I had another issue with the President’s remarks. “The transition from dictatorship to democracy will take time, but it is worth every effort,” Bush had said. “Our coalition will stay until our work is done.” That was not the way I understood our plan. A nation that had suffered under decades of dictatorial rule was unlikely to quickly reorganize itself into a stable, modern, democratic state. Deep sectarian and ethnic divisions, concealed by a culture of repression and forced submission to Saddam, lurked just below the surface of Iraqi society.

I hoped Iraq would turn toward some form of representative government, but I thought we needed to be clear-eyed about democracy’s prospects in the country. Even the United States, though it had been the heir of hundreds of years of British democratic political development, did not evolve smoothly or quickly into the liberal democracy that we benefit from today. Millions of African Americans were considered property for more than seventy-five years after our country’s founding. Women couldn’t vote until nearly one hundred and fifty years after independence from England. I was concerned that the President’s remarks suggested that the United States might remain until Iraq had achieved democratic self-sufficiency which might take decades. I doubted whether the American people would have the patience for a protracted, multiyear occupation as Iraqis fumbled their way along the road toward something approximating a free, nondictatorial government. And I assumed the Iraqi people would be even less willing to put up with a long American occupation, which could become a rallying point for rebellion.
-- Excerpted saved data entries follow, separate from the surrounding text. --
-- ==== Sys2Proof/Machine/Operands.lean ====
section
/-!
DEFINITION. The operand forms (04 R53-R65, R71): which registers a form reads and writes, how its immediate is extended, and
the short instruction over them.
-/

namespace Sys2Proof.Machine

/-- `OP d, a, b` over general registers (R78, R79). -/
def alu3 (f : Word → Word → Word) (b a d : BitVec 6) (s : State) : State :=
  issue { len := 4, srcs := [gRef a.toNat, gRef b.toNat], dsts := [gRef d.toNat] }
    (fun s => s.done 4 (fun t => t.setG d (f (t.gv a) (t.gv b)))) s

/-- `OP d, a` over general registers (R79). -/
def alu2 (f : Word → Word) (a d : BitVec 6) (s : State) : State :=
  issue { len := 4, srcs := [gRef a.toNat], dsts := [gRef d.toNat] } (fun s => s.done 4 (fun t => t.setG d (f (t.gv a)))) s

/-- `OP d, a, imm` with an immediate already extended (R81-R83). -/
def aluImm (f : Word → Word → Word) (imm : Word) (a d : BitVec 6) (s : State) : State :=
  issue { len := 4, srcs := [gRef a.toNat], dsts := [gRef d.toNat] } (fun s => s.done 4 (fun t => t.setG d (f (t.gv a) imm))) s

/-- `OP d, imm`: no source (R84, R85). -/
def setImm (len : Nat) (v : Thread → Word) {n : Nat} (d : BitVec n) (s : State) : State :=
  issue { len := len, dsts := [gRef d.toNat] } (fun s => s.done len (fun t => t.setG d (v t))) s

/-- The 16-bit two-address register form `OP d, s` (R71). -/
def c16Reg (f : Word → Word → Word) (x d : BitVec 5) (s : State) : State :=
  issue { len := 2, srcs := [gRef d.toNat, gRef x.toNat], dsts := [gRef d.toNat] }
    (fun s => s.done 2 (fun t => t.setG d (f (t.gv d) (t.gv x)))) s

/-- The 16-bit two-address immediate form, the immediate already extended (R65, R71). -/
def c16Imm (f : Word → Word → Word) (imm : Word) (d : BitVec 5) (s : State) : State :=
  issue { len := 2, srcs := [gRef d.toNat], dsts := [gRef d.toNat] } (fun s => s.done 2 (fun t => t.setG d (f (t.gv d) imm))) s

/-- Shifts and rotates by the low six bits of an amount (R78, R79). -/
def shlW (a b : Word) : Word := a <<< (b.toNat % 64)
def shrW (a b : Word) : Word := a >>> (b.toNat % 64)
def sarW (a b : Word) : Word := a.sshiftRight (b.toNat % 64)
def rolW (a b : Word) : Word := a.rotateLeft (b.toNat % 64)
def rorW (a b : Word) : Word := a.rotateRight (b.toNat % 64)

/-- A displacement in halfwords from the instruction (R65, R66). -/
def Thread.rel (t : Thread) {n : Nat} (disp : BitVec n) : Word := t.pc + sext disp * 2

/-! ## Scalar loads and stores -/

/-- Whether an access is served inside its short window: 0xF1 on a compute core (R11). -/
def Place.short (p : Place) (va : Word) : Bool := match p with | .core .. => isShort1 va.toNat | _ => false

/-- The acquire and release of a two-bit ord field (R57, R113). -/
def isAcq (o : BitVec 2) : Bool := o == 1 || o == 3
def isRel (o : BitVec 2) : Bool := o == 2 || o == 3

/-- Whether an earlier access of the issuing thread to the word, or a cache operation on its line, is still on its way (R109, R122). -/
def State.busyWord (s : State) (va : Nat) : Bool :=
  s.reqs.any (fun q => q.tid == s.cur && q.open && q.accessWords.contains (s.wordKey s.cur va))

/-- Whether an earlier short access of the issuing thread still waits (R147). -/
def State.shortOpen (s : State) : Bool := s.reqs.any (fun q => q.tid == s.cur && q.open && q.short)

/-- Whether a 0xF1 access is performed at issue: no earlier access of the thread to its word is on its way, no earlier short one waits, and for a
release none is on its way at all (R11, R109, R110, R147). -/
def State.atOnce (s : State) (p : Place) (va : Word) (rel : Bool) : Bool :=
  p.short va && !s.busyWord va.toNat && !s.shortOpen && !(rel && s.reqs.any (fun q => q.tid == s.cur && q.open && q.op.accesses))

/-- The words of several addresses are all free for a short access of the issuing thread. -/
def State.padFree (s : State) (vas : List Nat) : Bool := !s.shortOpen && vas.all (fun va => !s.busyWord va)

/-- An access performed at issue, whose bank it takes in the next cycle (R47): its record (R394, R400), the fence of a release and the end of an
acquire (R110). One that its object may not serve yet waits there. `k` gets the outcome that the roll imposes on a `SCOND`. -/
def shortAccess (len : Nat) (r0 : Req) (k : Req → Option Bool → State → State) (s : State) : State :=
  let r := { r0 with tid := s.cur, epoch := s.me.epoch }
  match recKind r.op r.acq with
  | none => if r.rel then ordinal len (fun ord s => go { r with ord := ord } none s) s else go r none s
  | some (typ, op) =>
    loggable len typ op (s.recordObj r) (fun o => o % 4 = op) (r.acq && r.op.isAmo) (fun ord s1 =>
      let r := { r with ord := ord, short := true }
      match s1.accessTurn r r.place.chipKey with
      | .wait => if Config.maxOutstanding ≤ s.me.count r.cls then s.parkOn .count else (s1.post r).advance len
      | .free => go r none s1
      | .mine _ x => go r (some (recVal x % 2 = 0)) s1) s
where
  go (r : Req) (forced : Option Bool) (s : State) : State :=
    let s0 := s.shortWords (r.pieces.flatMap (fun e => (List.range ((e.2 + 7) / 8)).map (fun i => e.1 + 8 * i)))
    let s1 := k r forced (if r.rel && decide (2 ≤ r.scope) then s0.releaseFence s.cur else s0)
    if r.acq && decide (2 ≤ r.scope) then s1.dropSI s.cur else s1

/-- A load at `va`, checked (R112): short in 0xF1, from the data cache on a hit (24 cycles, R46), else at its bank or home. -/
def loadAt (len : Nat) (p : Place) (va : Word) (n : Nat) (sg : Bool) (typ : BitVec 2) (acq rel : Bool) (scope : Nat)
    (d : RegRef) (s : State) : State :=
  let r : Req := { id := 0, tid := 0, epoch := 0, op := .load n sg, va := va, place := p, dst := some d, cls := .loads,
                   acq := acq, rel := rel, scope := scope, typ := typ, short := p.short va }
  let once := s.atOnce p va rel
  memIssue (if once then .none else .loads) (fun s =>
    let c := coreOf s.cur
    if once then
      shortAccess len r (fun r _ s =>
        let s1 := (s.served r p.chipKey 0).eccRead p.chipKey n (s.keyDetail s.cur)
        if s.eccBad p.chipKey n then s1.done len (fun t => t.put d va.toNat .errorMark)
        else s1.done len (fun t => t.put d (loadValue n sg (s.getN p.chipKey n)).toNat .full)) s
    else
      match (if s.busyWord va.toNat ∨ !isGlobal va.toNat ∨ acq ∨ rel ∨ s.shortOpen then none
          else (s.core c).loadLine va.toNat (s.typeAt c va.toNat typ) acq) with
      | some l =>
        let v := loadValue n sg (bytesToNat (l.bytes (va.toNat % 128) n))
        let s1 := s.useLine s.cur l
        let id := s1.nextId
        let q := { r with id := id, tid := s.cur, epoch := s.me.epoch, issued := s.now, state := ReqState.performed, val := BitVec.ofNat 1024 v.toNat }
        (({ s1 with nextId := id + 1, reqs := s1.reqs ++ [q] }.upd (fun t => (t.countUp .loads).pendReg d)).after Config.cacheHit (.fillLands id)).advance len
      | none => postAccess len r s) s

/-- A store at `va`, checked (R112): short in 0xF1, into an OW line that the core holds, else posted. -/
def storeAt (len : Nat) (p : Place) (va : Word) (n : Nat) (v : Word) (typ : BitVec 2) (acq rel : Bool) (scope : Nat) (s : State) : State :=
  let r : Req := { id := 0, tid := 0, epoch := 0, op := .store n v, va := va, place := p, cls := .stores, acq := acq, rel := rel, scope := scope,
                   typ := typ, short := p.short va }
  let once := s.atOnce p va rel
  memIssue (if once then .none else .stores) (fun s =>
    let c := coreOf s.cur
    if once then
      shortAccess len r (fun r _ s => ((s.noteWrite s.cur p.chipKey rel r.ord false).bankWrite p.chipKey (natToBytes n v.toNat)).advance len) s
    else
      match (if s.busyWord va.toNat ∨ !isGlobal va.toNat ∨ acq ∨ rel ∨ s.shortOpen then none else (s.core c).storeLine va.toNat typ) with
      | some l =>
        let s2 := s.storeHit s.cur va.toNat l (natToBytes n v.toNat)
        let id := s2.nextId
        let q := { r with id := id, tid := s.cur, epoch := s.me.epoch, issued := s.now, state := ReqState.performed }
        (({ s2 with nextId := id + 1, reqs := s2.reqs ++ [q] }.upd (fun t => t.countUp .stores)).after
          Config.cacheHit (.storeAck id)).advance len
      | none => postAccess len r s) s

/-- The effective address of an FM access: a + sext(imm9) × size (R112). -/
def fmAddr (t : Thread) (i : BitVec 9) (n : Nat) (a : BitVec 6) : Word := t.gv a + sext i * BitVec.ofNat 64 n

/-- An FM load (R111-R113). -/
def fmLoad (n : Nat) (sg : Bool) (i : BitVec 9) (o q : BitVec 2) (a d : BitVec 6) (s : State) : State :=
  issue { len := 4, legal := ordLoadOk o, srcs := [gRef a.toNat], dsts := [gRef d.toNat] }
    (fun s => checkAddr (fmAddr s.me i n a) n Rights.r 4
      (fun p s => loadAt 4 p (fmAddr s.me i n a) n sg q (isAcq o) (isRel o) 4 (gRef d.toNat) s) s) s

/-- An FM store (R111-R113). -/
def fmStore (n : Nat) (i : BitVec 9) (o q : BitVec 2) (a d : BitVec 6) (s : State) : State :=
  issue { len := 4, legal := ordStoreOk o, srcs := [gRef d.toNat, gRef a.toNat] }
    (fun s => checkAddr (fmAddr s.me i n a) n Rights.w 4
      (fun p s => storeAt 4 p (fmAddr s.me i n a) n (s.me.gv d) q (isAcq o) (isRel o) 4 s) s) s

/-- The address of an indexed access: a + (b << log2 size) (R116). -/
def ixAddr (t : Thread) (n : Nat) (b a : BitVec 6) : Word := t.gv a + t.gv b * BitVec.ofNat 64 n

/-- An indexed load (R116). -/
def ixLoad (n : Nat) (sg : Bool) (q : BitVec 2) (b a d : BitVec 6) (s : State) : State :=
  issue { len := 4, srcs := [gRef a.toNat, gRef b.toNat], dsts := [gRef d.toNat] }
    (fun s => checkAddr (ixAddr s.me n b a) n Rights.r 4
      (fun p s => loadAt 4 p (ixAddr s.me n b a) n sg q false false 4 (gRef d.toNat) s) s) s

/-- An indexed store (R116). -/
def ixStore (n : Nat) (q : BitVec 2) (b a d : BitVec 6) (s : State) : State :=
  issue { len := 4, srcs := [gRef d.toNat, gRef a.toNat, gRef b.toNat] }
    (fun s => checkAddr (ixAddr s.me n b a) n Rights.w 4
      (fun p s => storeAt 4 p (ixAddr s.me n b a) n (s.me.gv d) q false false 4 s) s) s

/-- A scoped load (R117). -/
def scLoad (n : Nat) (q : BitVec 2) (sc : BitVec 3) (o : BitVec 2) (a d : BitVec 6) (s : State) : State :=
  issue { len := 4, legal := scopedLoadOk sc o, srcs := [gRef a.toNat], dsts := [gRef d.toNat] }
    (fun s => checkAddr (s.me.gv a) n Rights.r 4 (fun p s => loadAt 4 p (s.me.gv a) n false q (isAcq o) (isRel o) sc.toNat (gRef d.toNat) s) s) s

/-- A scoped store (R117). -/
def scStore (n : Nat) (q : BitVec 2) (sc : BitVec 3) (o : BitVec 2) (a d : BitVec 6) (s : State) : State :=
  issue { len := 4, legal := scopedStoreOk sc o, srcs := [gRef d.toNat, gRef a.toNat] }
    (fun s => checkAddr (s.me.gv a) n Rights.w 4 (fun p s => storeAt 4 p (s.me.gv a) n (s.me.gv d) q (isAcq o) (isRel o) sc.toNat s) s) s

/-- A 16-bit load at an address (R71). -/
def c16Load (srcs : List RegRef) (ea : Thread → Word) (d : BitVec 5) (s : State) : State :=
  issue { len := 2, srcs := srcs, dsts := [gRef d.toNat] }
    (fun s => checkAddr (ea s.me) 8 Rights.r 2 (fun p s => loadAt 2 p (ea s.me) 8 false 0 false false 4 (gRef d.toNat) s) s) s

/-- A 16-bit store at an address (R71). -/
def c16Store (srcs : List RegRef) (ea : Thread → Word) (d : BitVec 5) (s : State) : State :=
  issue { len := 2, srcs := srcs }
    (fun s => checkAddr (ea s.me) 8 Rights.w 2 (fun p s => storeAt 2 p (ea s.me) 8 (s.me.gv d) 0 false false 4 s) s) s

end Sys2Proof.Machine
end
Senator Daniel Patrick Moynihan once said, “[T]he central conservative truth is that it is culture, not politics, that determines the success of a society.”13 A millennia-old culture dating to the very beginnings of civilization would have to work its way toward adopting practices we considered democratic gradually. The art of compromise, which is central to a successful democracy, is not something that people learn overnight. If we hurried to create Iraqi democracy through quick elections, before key institutions—a free press, private property rights, political parties, an independent judiciary—began to develop organically, we “could end up with a permanent mistake—one vote, one time—and another Iran-like theocracy,” as I wrote in a May 2003 memo.14

I conveyed these thoughts to the President and to Rice, suggesting the administration soften the democracy rhetoric. I proposed that we talk more about freedom and less about democracy, lest the Iraqis and other countries in the region think we intended to impose our own political system on them, rather than their developing one better suited to their history and culture.15

I wondered as well how we would define democracy if that became our goal. If Iraq never created an American-style system of government, would that mean that our mission had been a failure or that the troops would have to stay indefinitely? Emphasis on Iraqi democracy invited critics of the war to find the innumerable instances in which Iraq would inevitably fall short. Further, Iraq’s neighbors, our regional partners, who would be important to our efforts to stabilize post-Saddam Iraq, were less than enthusiastic about our emerging posture. In fact, the reason so many countries supported us, and the reason two successive U.S. presidents and the Congress of the United States supported regime change in Iraq, was because of the consistent emphasis on the security threat posed by Saddam Hussein. Bringing democracy to Iraq had not been among the primary rationales.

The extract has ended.